WHAT TO WORK ON —
Your answer should be one number, the count of lines in the entries holding the word "phaseFallsAndFreezes".

================================

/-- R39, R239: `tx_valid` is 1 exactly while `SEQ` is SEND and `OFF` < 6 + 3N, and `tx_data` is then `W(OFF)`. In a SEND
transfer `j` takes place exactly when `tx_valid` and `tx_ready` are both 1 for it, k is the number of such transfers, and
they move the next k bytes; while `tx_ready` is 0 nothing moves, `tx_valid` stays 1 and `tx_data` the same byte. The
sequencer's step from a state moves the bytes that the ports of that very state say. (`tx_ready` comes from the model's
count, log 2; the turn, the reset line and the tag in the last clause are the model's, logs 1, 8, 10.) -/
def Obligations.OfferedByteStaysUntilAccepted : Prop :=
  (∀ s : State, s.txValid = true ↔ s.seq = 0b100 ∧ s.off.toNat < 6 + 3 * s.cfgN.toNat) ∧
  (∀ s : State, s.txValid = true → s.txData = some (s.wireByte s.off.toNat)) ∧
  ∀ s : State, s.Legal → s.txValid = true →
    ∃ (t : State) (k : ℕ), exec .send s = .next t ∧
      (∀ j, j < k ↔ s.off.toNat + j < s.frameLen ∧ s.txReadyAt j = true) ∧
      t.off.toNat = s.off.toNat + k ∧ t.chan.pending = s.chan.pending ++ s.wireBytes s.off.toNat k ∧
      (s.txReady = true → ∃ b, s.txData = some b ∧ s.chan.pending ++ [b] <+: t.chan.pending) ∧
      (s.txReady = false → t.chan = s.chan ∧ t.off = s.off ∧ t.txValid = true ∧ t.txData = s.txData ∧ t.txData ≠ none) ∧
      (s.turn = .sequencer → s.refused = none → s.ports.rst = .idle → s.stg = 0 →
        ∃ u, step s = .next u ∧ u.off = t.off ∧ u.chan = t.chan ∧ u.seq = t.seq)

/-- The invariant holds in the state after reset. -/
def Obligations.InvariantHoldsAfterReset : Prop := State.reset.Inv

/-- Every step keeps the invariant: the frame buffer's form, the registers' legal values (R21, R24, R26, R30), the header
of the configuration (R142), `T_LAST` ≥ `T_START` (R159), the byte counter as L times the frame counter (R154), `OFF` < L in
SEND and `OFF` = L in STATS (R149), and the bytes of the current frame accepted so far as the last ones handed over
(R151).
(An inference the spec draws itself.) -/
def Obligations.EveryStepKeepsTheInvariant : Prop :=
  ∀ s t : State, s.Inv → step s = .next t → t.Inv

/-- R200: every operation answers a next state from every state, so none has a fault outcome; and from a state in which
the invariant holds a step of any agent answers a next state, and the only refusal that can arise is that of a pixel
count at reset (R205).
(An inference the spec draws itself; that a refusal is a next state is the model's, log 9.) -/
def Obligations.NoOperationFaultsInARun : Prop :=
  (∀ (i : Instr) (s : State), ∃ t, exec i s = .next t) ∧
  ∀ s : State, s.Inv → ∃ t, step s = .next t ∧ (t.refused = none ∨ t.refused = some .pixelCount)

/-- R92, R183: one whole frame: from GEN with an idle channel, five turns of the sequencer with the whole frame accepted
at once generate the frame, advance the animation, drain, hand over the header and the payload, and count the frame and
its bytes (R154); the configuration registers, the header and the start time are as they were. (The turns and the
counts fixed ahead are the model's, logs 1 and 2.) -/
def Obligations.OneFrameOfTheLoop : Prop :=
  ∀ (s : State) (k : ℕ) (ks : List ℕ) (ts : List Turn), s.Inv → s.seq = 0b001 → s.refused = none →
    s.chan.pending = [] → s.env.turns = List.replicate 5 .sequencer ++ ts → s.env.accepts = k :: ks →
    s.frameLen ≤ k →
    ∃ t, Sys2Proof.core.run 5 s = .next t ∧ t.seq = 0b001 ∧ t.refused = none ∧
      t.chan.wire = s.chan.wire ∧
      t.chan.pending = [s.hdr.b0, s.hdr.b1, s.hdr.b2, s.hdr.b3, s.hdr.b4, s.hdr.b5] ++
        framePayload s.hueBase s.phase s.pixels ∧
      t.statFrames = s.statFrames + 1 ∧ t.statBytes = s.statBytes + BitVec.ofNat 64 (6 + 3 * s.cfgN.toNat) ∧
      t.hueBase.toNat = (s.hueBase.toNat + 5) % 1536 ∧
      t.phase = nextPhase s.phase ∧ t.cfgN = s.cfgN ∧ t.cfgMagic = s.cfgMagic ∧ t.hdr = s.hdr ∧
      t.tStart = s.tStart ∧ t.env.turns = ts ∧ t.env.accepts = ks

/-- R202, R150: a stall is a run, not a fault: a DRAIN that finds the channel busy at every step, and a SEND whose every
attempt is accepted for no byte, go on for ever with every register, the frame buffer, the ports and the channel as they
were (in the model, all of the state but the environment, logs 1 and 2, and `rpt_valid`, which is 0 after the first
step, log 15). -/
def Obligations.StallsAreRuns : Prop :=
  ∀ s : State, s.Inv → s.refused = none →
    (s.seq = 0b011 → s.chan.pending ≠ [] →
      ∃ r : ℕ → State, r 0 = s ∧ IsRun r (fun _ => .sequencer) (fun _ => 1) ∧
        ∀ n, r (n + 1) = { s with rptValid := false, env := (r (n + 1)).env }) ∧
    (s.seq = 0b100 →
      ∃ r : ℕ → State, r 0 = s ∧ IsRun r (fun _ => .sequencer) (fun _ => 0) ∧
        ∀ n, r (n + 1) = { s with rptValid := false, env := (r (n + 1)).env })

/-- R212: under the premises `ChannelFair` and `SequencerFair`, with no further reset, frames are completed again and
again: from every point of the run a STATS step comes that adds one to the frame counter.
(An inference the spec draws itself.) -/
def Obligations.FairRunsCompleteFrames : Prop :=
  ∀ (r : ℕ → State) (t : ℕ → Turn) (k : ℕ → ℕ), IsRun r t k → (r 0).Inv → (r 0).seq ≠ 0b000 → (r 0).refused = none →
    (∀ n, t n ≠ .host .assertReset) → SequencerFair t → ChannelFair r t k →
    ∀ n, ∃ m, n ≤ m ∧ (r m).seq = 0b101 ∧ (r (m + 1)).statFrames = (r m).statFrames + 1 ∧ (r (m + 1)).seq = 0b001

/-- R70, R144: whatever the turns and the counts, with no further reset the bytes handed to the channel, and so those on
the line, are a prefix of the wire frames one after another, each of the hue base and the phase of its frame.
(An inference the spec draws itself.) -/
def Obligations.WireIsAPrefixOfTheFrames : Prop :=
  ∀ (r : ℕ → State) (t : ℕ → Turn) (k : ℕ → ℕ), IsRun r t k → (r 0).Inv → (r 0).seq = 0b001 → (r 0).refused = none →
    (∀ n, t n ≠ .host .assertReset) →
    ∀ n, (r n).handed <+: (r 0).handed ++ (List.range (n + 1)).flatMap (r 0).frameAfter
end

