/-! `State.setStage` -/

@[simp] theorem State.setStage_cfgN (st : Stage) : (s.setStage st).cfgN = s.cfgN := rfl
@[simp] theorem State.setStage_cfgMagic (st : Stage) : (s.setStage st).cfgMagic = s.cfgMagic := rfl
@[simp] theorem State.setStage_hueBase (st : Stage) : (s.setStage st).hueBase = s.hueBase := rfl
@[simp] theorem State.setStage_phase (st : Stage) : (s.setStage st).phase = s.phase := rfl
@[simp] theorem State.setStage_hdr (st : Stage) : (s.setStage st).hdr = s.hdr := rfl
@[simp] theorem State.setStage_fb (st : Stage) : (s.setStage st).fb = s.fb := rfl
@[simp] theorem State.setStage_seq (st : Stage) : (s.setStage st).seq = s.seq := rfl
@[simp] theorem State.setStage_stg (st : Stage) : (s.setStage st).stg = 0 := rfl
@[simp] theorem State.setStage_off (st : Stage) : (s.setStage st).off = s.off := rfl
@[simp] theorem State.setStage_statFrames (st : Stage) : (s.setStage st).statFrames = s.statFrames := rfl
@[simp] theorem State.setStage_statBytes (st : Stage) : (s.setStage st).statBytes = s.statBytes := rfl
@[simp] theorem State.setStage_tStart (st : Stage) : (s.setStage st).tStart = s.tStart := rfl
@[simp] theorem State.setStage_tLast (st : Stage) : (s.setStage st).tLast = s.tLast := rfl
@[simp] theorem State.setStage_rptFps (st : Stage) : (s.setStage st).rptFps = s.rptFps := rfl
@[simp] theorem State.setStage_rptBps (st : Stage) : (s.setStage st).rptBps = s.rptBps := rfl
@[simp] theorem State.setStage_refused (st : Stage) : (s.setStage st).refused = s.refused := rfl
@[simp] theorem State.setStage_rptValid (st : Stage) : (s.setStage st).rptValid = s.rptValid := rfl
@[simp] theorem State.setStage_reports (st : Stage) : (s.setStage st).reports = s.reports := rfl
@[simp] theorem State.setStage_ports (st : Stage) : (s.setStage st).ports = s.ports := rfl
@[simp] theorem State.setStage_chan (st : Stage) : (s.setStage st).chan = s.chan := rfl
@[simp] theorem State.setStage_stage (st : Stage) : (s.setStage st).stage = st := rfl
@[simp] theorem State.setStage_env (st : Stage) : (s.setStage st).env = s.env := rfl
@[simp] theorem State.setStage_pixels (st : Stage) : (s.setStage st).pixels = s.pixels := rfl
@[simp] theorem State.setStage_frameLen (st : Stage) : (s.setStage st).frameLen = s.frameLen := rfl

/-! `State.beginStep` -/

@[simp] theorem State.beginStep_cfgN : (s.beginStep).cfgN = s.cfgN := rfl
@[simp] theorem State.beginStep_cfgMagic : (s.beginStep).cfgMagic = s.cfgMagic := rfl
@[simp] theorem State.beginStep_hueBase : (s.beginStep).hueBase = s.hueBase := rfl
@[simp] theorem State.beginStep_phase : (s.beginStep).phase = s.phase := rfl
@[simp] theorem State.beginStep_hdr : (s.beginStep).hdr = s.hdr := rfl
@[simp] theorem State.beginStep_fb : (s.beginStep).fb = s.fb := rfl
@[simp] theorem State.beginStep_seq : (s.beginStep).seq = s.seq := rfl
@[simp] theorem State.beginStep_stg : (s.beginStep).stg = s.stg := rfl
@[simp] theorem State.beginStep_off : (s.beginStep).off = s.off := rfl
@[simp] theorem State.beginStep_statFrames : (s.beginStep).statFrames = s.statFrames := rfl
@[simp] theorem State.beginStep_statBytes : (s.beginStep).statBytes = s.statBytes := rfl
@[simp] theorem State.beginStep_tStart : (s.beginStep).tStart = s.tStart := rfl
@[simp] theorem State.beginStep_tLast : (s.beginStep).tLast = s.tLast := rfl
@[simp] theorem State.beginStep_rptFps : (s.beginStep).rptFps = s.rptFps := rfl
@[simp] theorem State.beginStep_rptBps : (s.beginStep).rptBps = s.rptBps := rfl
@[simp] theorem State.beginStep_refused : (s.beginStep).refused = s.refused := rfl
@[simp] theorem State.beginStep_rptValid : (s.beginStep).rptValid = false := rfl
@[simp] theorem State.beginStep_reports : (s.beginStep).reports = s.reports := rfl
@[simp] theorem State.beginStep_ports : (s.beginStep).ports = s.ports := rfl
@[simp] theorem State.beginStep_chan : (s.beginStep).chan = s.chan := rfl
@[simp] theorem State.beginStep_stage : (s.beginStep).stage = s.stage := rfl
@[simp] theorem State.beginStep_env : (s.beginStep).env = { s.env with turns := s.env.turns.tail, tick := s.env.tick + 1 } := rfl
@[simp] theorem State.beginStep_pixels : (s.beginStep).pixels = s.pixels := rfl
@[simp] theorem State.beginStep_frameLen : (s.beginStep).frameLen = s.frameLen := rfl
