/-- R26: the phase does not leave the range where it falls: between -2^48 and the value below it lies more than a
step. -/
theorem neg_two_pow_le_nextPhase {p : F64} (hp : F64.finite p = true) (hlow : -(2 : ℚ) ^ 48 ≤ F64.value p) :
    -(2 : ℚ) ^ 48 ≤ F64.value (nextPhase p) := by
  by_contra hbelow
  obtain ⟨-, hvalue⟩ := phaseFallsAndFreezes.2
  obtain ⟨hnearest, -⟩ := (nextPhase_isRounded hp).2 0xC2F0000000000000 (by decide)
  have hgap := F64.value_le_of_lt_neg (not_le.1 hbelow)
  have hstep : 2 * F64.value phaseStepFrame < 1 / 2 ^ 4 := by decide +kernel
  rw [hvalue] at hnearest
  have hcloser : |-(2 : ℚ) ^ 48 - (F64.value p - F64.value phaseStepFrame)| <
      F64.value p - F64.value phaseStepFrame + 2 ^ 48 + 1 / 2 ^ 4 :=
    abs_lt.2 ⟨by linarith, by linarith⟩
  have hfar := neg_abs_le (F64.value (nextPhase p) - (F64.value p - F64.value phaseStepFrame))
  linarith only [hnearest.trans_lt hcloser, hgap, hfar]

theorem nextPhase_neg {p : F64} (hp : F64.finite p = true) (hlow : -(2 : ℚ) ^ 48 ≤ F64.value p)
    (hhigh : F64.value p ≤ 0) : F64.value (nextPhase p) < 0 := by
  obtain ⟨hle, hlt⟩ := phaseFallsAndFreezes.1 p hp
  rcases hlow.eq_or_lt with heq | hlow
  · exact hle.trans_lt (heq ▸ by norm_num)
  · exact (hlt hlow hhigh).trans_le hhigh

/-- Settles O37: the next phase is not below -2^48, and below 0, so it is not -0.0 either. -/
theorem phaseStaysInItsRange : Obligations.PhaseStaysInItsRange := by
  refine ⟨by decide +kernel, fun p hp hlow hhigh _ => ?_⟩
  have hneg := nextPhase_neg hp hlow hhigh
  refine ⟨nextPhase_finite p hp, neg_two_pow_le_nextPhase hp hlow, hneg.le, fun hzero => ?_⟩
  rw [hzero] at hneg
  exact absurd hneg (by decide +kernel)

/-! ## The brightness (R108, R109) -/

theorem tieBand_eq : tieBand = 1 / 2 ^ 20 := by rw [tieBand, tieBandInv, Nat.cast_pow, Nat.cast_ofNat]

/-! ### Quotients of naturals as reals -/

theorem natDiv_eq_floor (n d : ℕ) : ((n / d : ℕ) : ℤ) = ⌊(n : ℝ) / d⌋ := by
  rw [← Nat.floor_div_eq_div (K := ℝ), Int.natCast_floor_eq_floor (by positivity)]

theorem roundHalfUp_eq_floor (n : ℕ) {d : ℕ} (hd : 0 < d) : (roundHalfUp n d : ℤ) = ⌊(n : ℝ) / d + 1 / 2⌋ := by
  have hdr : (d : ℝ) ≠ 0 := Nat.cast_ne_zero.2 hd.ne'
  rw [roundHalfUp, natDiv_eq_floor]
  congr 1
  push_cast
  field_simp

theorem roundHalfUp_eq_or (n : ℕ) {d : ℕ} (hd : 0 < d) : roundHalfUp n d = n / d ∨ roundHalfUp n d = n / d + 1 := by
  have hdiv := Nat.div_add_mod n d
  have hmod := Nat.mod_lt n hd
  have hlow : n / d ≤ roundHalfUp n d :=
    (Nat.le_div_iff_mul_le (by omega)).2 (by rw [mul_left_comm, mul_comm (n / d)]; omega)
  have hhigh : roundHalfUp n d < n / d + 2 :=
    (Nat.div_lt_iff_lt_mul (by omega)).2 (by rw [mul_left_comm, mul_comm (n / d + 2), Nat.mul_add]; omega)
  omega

================================

REPLY TO THE EXERCISE —
2